Money isn't the problem. The problem is I'm currently based in China.
I've been unable to get a signed cert so far, and I'm not getting one from the Chinese cert auth (that's even more difficult and also insecure).
Also with regards security of self signed certs, it comes down to a question of who do you trust, me or verisign.
http://webdesign.about.com/od/ssl/a/signed_v_selfsi.htmThe only issue is the warning that browsers pop up, makes people uncomfortable.
No, it does not come to a matter of trust between you or verisign. It's a matter of trust between anyone with access to your server, man-in-the middle, and/or verisign. A third party mitigates a man in the middle trust issue. The site you link to makes plenty of arguments for why you should be using a third party signed cert for your production environment.

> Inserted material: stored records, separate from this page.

theorem State.tableWritten_steady {r s : State} (h : Steady r s) :
    Steady r (State.tableWritten s) := by
  unfold State.tableWritten
  repeat' first
    | with_reducible assumption
    | intro _
    | (extract_lets +onlyGivenNames x; with_reducible refine Steady.name (r := r) (s := x) ?_ (fun hx => ?_); (on_goal 2 => clear_value x); (on_goal 1 => subst x))
    | (extract_lets +onlyGivenNames x; have hx : ∀ a, x a = x a := (fun _ => rfl); clear hx; subst x)
    | (extract_lets +onlyGivenNames x; clear_value x)
    | with_reducible apply Steady.ite
    | with_reducible apply State.modPtc_steady
    | with_reducible apply State.setFld_steady
    | with_reducible apply State.followVoltage_steady
    | with_reducible apply State.settlePtc_steady
    | with_reducible apply State.raiseOn_steady
    | (with_reducible refine Steady.of_fst ?_ (by assumption))
    | (with_reducible refine Steady.of_snd ?_ (by assumption))
    | split

theorem State.powerNow_steady {r s : State} (h : Steady r s) :
    Steady r (State.powerNow s).2 := by
  unfold State.powerNow
  repeat' first
    | with_reducible assumption
    | intro _
    | (extract_lets +onlyGivenNames x; with_reducible refine Steady.name (r := r) (s := x) ?_ (fun hx => ?_); (on_goal 2 => clear_value x); (on_goal 1 => subst x))
    | (extract_lets +onlyGivenNames x; have hx : ∀ a, x a = x a := (fun _ => rfl); clear hx; subst x)
    | (extract_lets +onlyGivenNames x; clear_value x)
    | with_reducible apply State.nextFree_steady
    | (with_reducible refine Steady.of_fst ?_ (by assumption))
    | (with_reducible refine Steady.of_snd ?_ (by assumption))
    | split

theorem State.meas_steady {r s : State} {m : Nat} (h : Steady r s) :
    Steady r (State.meas s m) := by
  unfold State.meas
  repeat' first
    | with_reducible assumption
    | intro _
    | (extract_lets +onlyGivenNames x; with_reducible refine Steady.name (r := r) (s := x) ?_ (fun hx => ?_); (on_goal 2 => clear_value x); (on_goal 1 => subst x))
    | (extract_lets +onlyGivenNames x; have hx : ∀ a, x a = x a := (fun _ => rfl); clear hx; subst x)
    | (extract_lets +onlyGivenNames x; clear_value x)
    | with_reducible apply Steady.ite
    | with_reducible apply State.powerNow_steady
    | with_reducible apply State.modPtc_steady
    | with_reducible apply State.raiseOn_steady
    | with_reducible apply State.settlePtc_steady
    | (with_reducible refine Steady.of_fst ?_ (by assumption))
    | (with_reducible refine Steady.of_snd ?_ (by assumption))
    | split

theorem State.vack_steady {r s : State} {mv : Nat} (h : Steady r s) :
    Steady r (State.vack s mv) := by
  unfold State.vack
  repeat' first
    | with_reducible assumption
    | intro _
    | (extract_lets +onlyGivenNames x; with_reducible refine Steady.name (r := r) (s := x) ?_ (fun hx => ?_); (on_goal 2 => clear_value x); (on_goal 1 => subst x))
    | (extract_lets +onlyGivenNames x; have hx : ∀ a, x a = x a := (fun _ => rfl); clear hx; subst x)
    | (extract_lets +onlyGivenNames x; clear_value x)
    | with_reducible apply Steady.ite
    | with_reducible apply State.modPtc_steady
    | with_reducible apply State.followVoltage_steady
    | with_reducible apply State.settlePtc_steady
    | with_reducible apply State.enterState_steady
    | (with_reducible refine Steady.of_fst ?_ (by assumption))
    | (with_reducible refine Steady.of_snd ?_ (by assumption))
    | split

Self-signed certs are more vulnerable to MITM because a user has no way to verify whether the original certificate or certificate changes are legitimate. A diligent user might be able to tell the difference with the use of other information but an average user will not. A third party will verify certificate changes for you, which makes MITM less likely to be a user "error" in trust. It doesn't fully "solve" anything other than user error (unless they are trained to expect self-signed certs from your site), but it is a must have for a service such as yours.
I don't know how much you looked around, but you can get very basic 1 year SSL certs for free at
startssl.com. It's a low assurance cert, but it would be sufficient until GLBSE becomes more important.